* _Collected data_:

/-- A packet of this module offers itself to routing. -/
def offer (vc : Nat) (s : State) : State := { s with origin := [.of (pkt vc) none none 0] }

/-- A takeover is being decided. -/
def decidingAt : State := State.reset.setShd Shd.deciding

/-- A packet waits at port 0 for its start. -/
def queuedAt : State := (linkAt 100).assign (.of (pkt 2) none none 0) 0 2

theorem witness_PacketRouting :
    let f := Flying.of (pkt 2) none none 0
    sourceOk .origin = true ∧ sourceOk (.port 3 9) = true ∧
    routeNow (linkAt 100) f = .to 0 2 ∧ escapeOnly f.pkt = false ∧
    (match look (linkAt 100) f.pkt with | .entry e => candidates e = [1, 0] | _ => false) = true ∧
    routeNow (linkAt 100) (.of (pkt 7) none none 0) = .to 0 7 ∧ escapeOnly (pkt 7) = true ∧
    decidingAt.shdState = Shd.deciding ∧ (linkAt 100).shdState ≠ Shd.deciding ∧ (linkAt 100).shadow.copies = [] ∧
    ((offer 2 (linkAt 100)).offered .origin).find? (fun k => routeNow (offer 2 (linkAt 100)) k ≠ .wait) = some f ∧
    (((offer 2 (linkAt 0)).offered .origin).all fun k => routeNow (offer 2 (linkAt 0)) k = .wait) = true ∧
    ((offer 2 stuckAt).offered .origin).find? (fun k => routeEscape (offer 2 stuckAt) k ≠ .wait) = some f ∧
    routeEscape (offer 2 stuckAt) f = .to 0 7 ∧ queuedAt.carries 0 = true ∧
    sumNat ((queuedAt.port 0).stream.map fun k => k.2.length) < 620 ∧
    ((queuedAt.retag 0).heads 0).length = 1 ∧
    (pickHead (queuedAt.retag 0) 0 ((queuedAt.retag 0).heads 0)).isSome = true ∧ State.reset.carries 0 = false := by
  decide +kernel

theorem test_routing :
    runs (.packetRoute .origin) (offer 2 (linkAt 100)) (fun t => t.origin.isEmpty && (AMap.get (t.port 0).outq [] 2).length = 1) = true ∧
    runs (.escapeRoute .origin) (offer 2 stuckAt) (fun t => (AMap.get (t.port 0).outq [] 7).length = 1) = true ∧
    runs (.portPacketStart 0) queuedAt (fun t => (t.port 0).stream.length = 1) = true := by decide +kernel

/-- Packet `p` has arrived at port 0 of module 5. -/
def arrivedAt (p : Packet) : State :=
  (with_ Reg.VIG_MODULE_ID (wordOf [(F.VIG_MODULE_ID_VALID, 1), (F.VIG_MODULE_ID_ID, 5)])).setPort 0 { Port.idle with arrived := [p] }

/-- The packet for this module, and one whose DEST names no module. -/
def forHere : Packet := { pkt 2 with w0 := wordOf [(P.vc, 2), (P.dmod, 1), (P.dest, 5), (P.length, 8)] }
def lost : Packet := { pkt 2 with w0 := wordOf [(P.vc, 2), (P.dmod, 1), (P.dest, 5000), (P.length, 8)] }

theorem witness_PacketAcceptance :
    (State.reset.port 0).arrived = [] ∧ ((arrivedAt forHere).port 0).arrived = [forHere] ∧
    (arrivedAt forHere).shdState ≠ Shd.deciding ∧ (arrivedAt forHere).mstate ≠ MState.shadow ∧
    badHeader (arrivedAt lost) 0 (entered lost) = true ∧
    badHeader (arrivedAt (pkt 2)) 0 (entered (pkt 2)) = false ∧ (arrivedAt (pkt 2)).isMine (entered (pkt 2)) = false ∧
    badHeader (arrivedAt forHere) 0 (entered forHere) = false ∧ (arrivedAt forHere).isMine (entered forHere) = true ∧
    (arrivedAt forHere).shdMode ≠ 1 ∧ ((arrivedAt forHere).setShd Shd.deciding).shdState = Shd.deciding := by decide +kernel

theorem test_accept :
    runs (.packetAccept 0) (arrivedAt forHere) (fun t => t.flight.length = 1) = true ∧
    runs (.packetAccept 0) (arrivedAt lost) (fun t => t.fld (Reg.LNK_BADHDR 0) F.LNK_BADHDR_COUNT = 1) = true := by
  decide +kernel

/-- The flip is armed; the flip drains; the endpoint table is in use by no epoch. -/
def armedAt : State := State.reset.setFld Reg.RTE_EPOCH F.RTE_EPOCH_ARMED 1
def drainingAt : State := State.reset.setFld Reg.RTE_EPOCH F.RTE_EPOCH_DRAINING 1
def splitAt : State := State.reset.setFld Reg.RTE_MODE F.RTE_MODE_SPLIT 1

theorem witness_EquinoxFlip :
    let s := State.reset.setFld Reg.RTE_FLIP_AT F.RTE_FLIP_AT_COUNT 20000
    s.isOn Reg.RTE_MODE F.RTE_MODE_SPLIT = false ∧ s.isOn Reg.RTE_EPOCH F.RTE_EPOCH_ARMED = false ∧
    s.isOn Reg.RTE_EPOCH F.RTE_EPOCH_DRAINING = false ∧ s.alm + 10000 ≤ s.fld Reg.RTE_FLIP_AT F.RTE_FLIP_AT_COUNT ∧
    splitAt.isOn Reg.RTE_MODE F.RTE_MODE_SPLIT = true ∧ armedAt.isOn Reg.RTE_EPOCH F.RTE_EPOCH_ARMED = true ∧
    drainingAt.isOn Reg.RTE_EPOCH F.RTE_EPOCH_DRAINING = true ∧ bankLocked splitAt 0 = false ∧ bankLocked splitAt 1 = false ∧
    bankLocked State.reset 0 = true ∧
    bits ((0xFF00 : Word) &&& 0xFFFFFF00FFFFFF00).toNat 31 0 ≠
      bits (AMap.get State.reset.endpoints (0 : Word) 0).toNat 31 0 := by decide +kernel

* _What to do_: Restate word for word only the lines above from the line containing "splitAt.isOn Reg.RTE_MODE F.RTE_MODE_SPLIT" to the line containing "bankLocked State.reset 0 = true ∧", both of them included.

* _Result of the exercise_:
    splitAt.isOn Reg.RTE_MODE F.RTE_MODE_SPLIT = true ∧ armedAt.isOn Reg.RTE_EPOCH F.RTE_EPOCH_ARMED = true ∧
    drainingAt.isOn Reg.RTE_EPOCH F.RTE_EPOCH_DRAINING = true ∧ bankLocked splitAt 0 = false ∧ bankLocked splitAt 1 = false ∧
    bankLocked State.reset 0 = true ∧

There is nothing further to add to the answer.